George Papadopoulos: ‘Extremely grateful’ for Trump pardon

Former Trump campaign adviser George Papadopoulos argues there’s been a ‘target’ on him from the moment he started working for the president.

Former Trump 2016 campaign adviser George Papadopoulos celebrated the pardon President Trump granted to him while noting that he may not be done with his accusers.

Papadopoulos served a 14-day prison sentence after pleading guilty to providing false statements to investigators about the timing of his meeting a professor with supposed ties to Russia and a female Russian national. Papadopoulos has since claimed he was set up and said he appreciates the treatment he received from the president.

"I'm absolutely ecstatic," Papadopoulos told FOX Business Network's Maria Bartiromo Wednesday morning. "It’s a tremendous moment for myself and my family, and it came on the cusp of Christmas so it made it even more special for me."
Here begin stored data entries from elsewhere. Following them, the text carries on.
/-! ### What a committed write to a command does -/

/-- 0x2000-0x23FF, 0x3900, 0x3A00 and 0x3B00. -/
def State.moduleCommand (s : State) (p : Path) (key v : Nat) : Option State :=
  if key = Key.procCommand then
    some (if s.commandAllowed v then s.processCommand v else s.refuse p (.state key))
  else if key = Key.hbeatHeartbeat then some (s.heartbeat p v)
  else if key = Key.lostAcknowledge then some s.hostAcknowledge
  else if key = Key.modeRequestedMode then
    some (match s.modeRefused v with
      | some e => s.refuse p e
      | none => s.modeRequest v)
  else if key = Key.powerClearStatistics then some s.powerStatsClear
  else if key = Key.contactNextContact then some (s.contactDeclared v)
  else if key = Key.powerRTC then some (s.rtcWrite v)
  else if key = Key.startConfirm then some s.confirmStart
  else if key = Key.startKindlingCommand then some (s.kindlingCommand v)
  else if key = Key.identLevelRequest then some (s.levelRequest p v)
  else if key = Key.identServicePasscode then some (s.unitWrote.putN key v)
  else if key = Key.supplyClearCounters then some (s.zero [Key.supplyP1BrownOuts, Key.supplyP2Losses])
  else if key = Key.ashCursor then some (s.setCursor p v)
  else if key = Key.ashClear then some (s.ashClear p)
  else if key = Key.thermalRestart then some s.thermalRestartCommand
  else if key = Key.thermalBankEnable then some (if bankEnableRefused s (some (.num (Int.ofNat v))) then s.refuse p (.state key) else s.enableBank v)
  else if key = Key.thermalClearStatistics then some s.thermalStatsClear
  else if key = Key.errhistNumberOfErrors then
    some (s.zero (Key.errhistNumberOfErrors :: (List.range 8).map (fun i => Key.errhistErrorField i)))
  else none

/-- Sensor channels, converter cores, Bellows: 0x2400-0x27FF. -/
def State.frontCommand (s : State) (p : Path) (key v : Nat) : Option State :=
  let idx := key / 256
  let sub := key % 256
  if 0x2400 ≤ idx ∧ idx ≤ 0x243F then
    let n := Fin.ofNat 64 (idx - 0x2400)
    if sub = 0x13 then some (s.demandConversion n s.tickTime)
    else if sub = 0x3C then some (s.channelStatsClear n)
    else none
  else if 0x2480 ≤ idx ∧ idx ≤ 0x2487 then
    let c := Fin.ofNat 8 (idx - 0x2480)
    if sub = 9 then some (s.demandReference c s.tickTime)
    else if sub = 0x0B then some (s.zero (coreCounterKeys c.val))
    else none
  else if 0x2600 ≤ idx ∧ idx ≤ 0x263F then
    let l := Fin.ofNat 64 (idx - 0x2600)
    if sub = 3 then some (s.modeCommitted s.clock.tick l v)
    else if sub = 0x2B then some (s.loopFaultReset l)
    else if sub = 0x44 then some (s.loopStatsClear l)
    else none
  else if key = Key.bellowsClearCounters then some s.bellowsCountersClear
  else if key = Key.traceCommand then
    some (if v = 1 ∧ s.traceArmOk = false then s.refuse p (.range key) else s.traceCommand v)
  else if 0x2700 ≤ idx ∧ idx ≤ 0x273F ∧ sub = 0x0C then some (s.learnerClear (idx - 0x2700))
  else none

/-- Actuators, switches, drives, outputs and inputs: 0x2800-0x29FF. -/
def State.outputCommand (s : State) (key v : Nat) : Option State :=
  let idx := key / 256
  let sub := key % 256
  if 0x2800 ≤ idx ∧ idx ≤ 0x2813 then
    let a := Fin.ofNat 20 (idx - 0x2800)
    if sub = 2 then some (s.actCommand a v)
    else if sub = 0x19 then some (s.actFaultReset a)
    else if sub = 0x30 then some (s.actStatsClear a)
    else none
  else if 0x2820 ≤ idx ∧ idx ≤ 0x2829 then
    let h := Fin.ofNat 10 (idx - 0x2820)
    if sub = 6 then some (s.hsFaultReset h)
    else if sub = 0x0B then some (s.hsStatsClear h)
    else none
  else if 0x2900 ≤ idx ∧ idx ≤ 0x290F then
    let d := Fin.ofNat 16 (idx - 0x2900)
    if sub = 0x11 then some (s.driveFaultReset d)
    else if sub = 0x2C then some (s.driveStatsClear d)
    else none
  else if 0x2920 ≤ idx ∧ idx ≤ 0x2927 ∧ sub = 0x26 then some (s.outputStatsClear (Fin.ofNat 8 (idx - 0x2920)))
  else if 0x2930 ≤ idx ∧ idx ≤ 0x2937 ∧ sub = 8 then some (s.countReset (Fin.ofNat 8 (idx - 0x2930)))
  else none

/-- Kelsis and the predictors: 0x3000-0x3113. -/
def State.kelsisCommand (s : State) (p : Path) (key v : Nat) : Option State :=
  let idx := key / 256
  let sub := key % 256
  if key = Key.kelsisClearCounters then some s.kelsisCountersClear
  else if 0x3010 ≤ idx ∧ idx ≤ 0x3013 then
    let c := Fin.ofNat 4 (idx - 0x3010)
    if sub = 0x14 then some (s.columnReinitialise c s.clock.tick)
    else if sub = 0x55 then some (s.labSubmit c (BitVec.ofNat 32 v) s.clock.tick)
    else if sub = 0x57 then some (s.columnStatsClear c.val)
    else none
  else if key = Key.tablesRebuild then some s.tableRebuild
  else if 0x3040 ≤ idx ∧ idx ≤ 0x304F ∧ sub = 0x10 then some (s.loadFromFile (Fin.ofNat 16 (idx - 0x3040)) v)
  else if key = Key.mapSnapshot then some s.mapSnapshot
  else if key = Key.predgClearCounters then some s.predictiveCountersClear
  else if 0x3110 ≤ idx ∧ idx ≤ 0x3113 ∧ sub = 0x20 then
    let c := Fin.ofNat 4 (idx - 0x3110)
    some (if v = 1 then s.forceFeedback c
      else if returnRefused s c (some (.num (Int.ofNat v))) then s.refuse p (.state key)
      else s.orderReturn c)
  else none

/-- Cores, router, counters, CAN and Flue: 0x3400-0x37FF. -/
def State.systemCommand (s : State) (key v : Nat) : Option State :=
  let idx := key / 256
  let sub := key % 256
  let b := Fin.ofNat 2 ((idx - 0x3600) / 0x40)
  if 0x3400 ≤ idx ∧ idx ≤ 0x3403 then
    let c := Fin.ofNat 4 (idx - 0x3400)
    if sub = 2 then some (s.programCommand c v true)
    else if sub = 0x0F then some (s.coreStatsClear c.val)
    else none
  else if key = Key.imagesEraseSlot then some (s.eraseSlot v)
  else if idx = 0x3480 ∧ 1 ≤ sub ∧ sub ≤ 0x80 then some (s.routeCommit (sub - 1) v)
  else if key = Key.routerClearCounters then some s.routerCountersClear
  else if 0x3500 ≤ idx ∧ idx ≤ 0x3503 then
    let c := Fin.ofNat 4 (idx - 0x3500)
    some (if sub = 0x17 then s.countersClear c else s.counterWrite c sub v)
  else if idx = 0x3600 ∨ idx = 0x3640 then
    (if sub = 8 then some (s.busRecover b)
     else if sub = 0x21 then some (s.cancelOpen b v)
     else if sub = 0x2F then some (s.canStatsClear b)
     else none)
  else if (idx = 0x3602 ∨ idx = 0x3642) ∧ 0x50 ≤ sub ∧ sub ≤ 0x8F then
    some (s.clearObjectStatus b (Fin.ofNat 64 (sub - 0x50)) v)
  else if key = Key.flueClearStatistics then some s.flueStatsClear
  else if idx = 0x3720 ∧ sub % 16 = 0x0E then some (s.portStatsClear (Fin.ofNat 4 (sub / 16 - 1)))
  else if key = Key.ftimeClearStatistics then some s.timeStatsClear
  else if 0x3790 ≤ idx ∧ idx ≤ 0x379F ∧ sub = 3 then some ((s.putN key v).fanOut (idx - 0x3790) v)
  else none

/-- What a committed write of `v` to a command, or to a subindex whose write acts, does; none for a subindex that only takes its
value. -/
def State.commandEffect (s : State) (p : Path) (key v : Nat) : Option State :=
  let idx := key / 256
  if idx < 0x2400 ∨ 0x3900 ≤ idx then s.moduleCommand p key v
  else if idx < 0x2800 then s.frontCommand p key v
  else if idx < 0x3000 then s.outputCommand key v
  else if idx < 0x3400 then s.kelsisCommand p key v
  else s.systemCommand key v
Papadopoulos now claims he did not lie about his meeting with the professor, now known to be Joseph Mifsud, rather he "misremembered" when he met with him. According to a document Papadopoulos signed, he told the FBI that Mifsud claimed Russia had damaging information about Hillary Clinton, including emails, but falsely said he met Mifsud prior to joining the Trump campaign.

Those conversations turned out to be significant, as Papadopoulos later relayed some of what was discussed with an Australian diplomat. U.S. officials say that the revelation eventually triggered the FBI's Russia investigation, but Papadopoulos believes the whole thing was an orchestrated setup meant to entrap him.

"It seems there was a target on me from the moment I joined the Trump campaign," Papadopoulos said.

Asked if he plans to sue over his treatment, Papadopoulos was noncommittal but hinted that it was possible.


"I would like to see what the impact of the pardon will be on a potential civil case," Papadopoulos said. "I haven't made a decision yet, but certainly some very high-profile attorneys think there's a great case to be made against the government and we'll see what happens."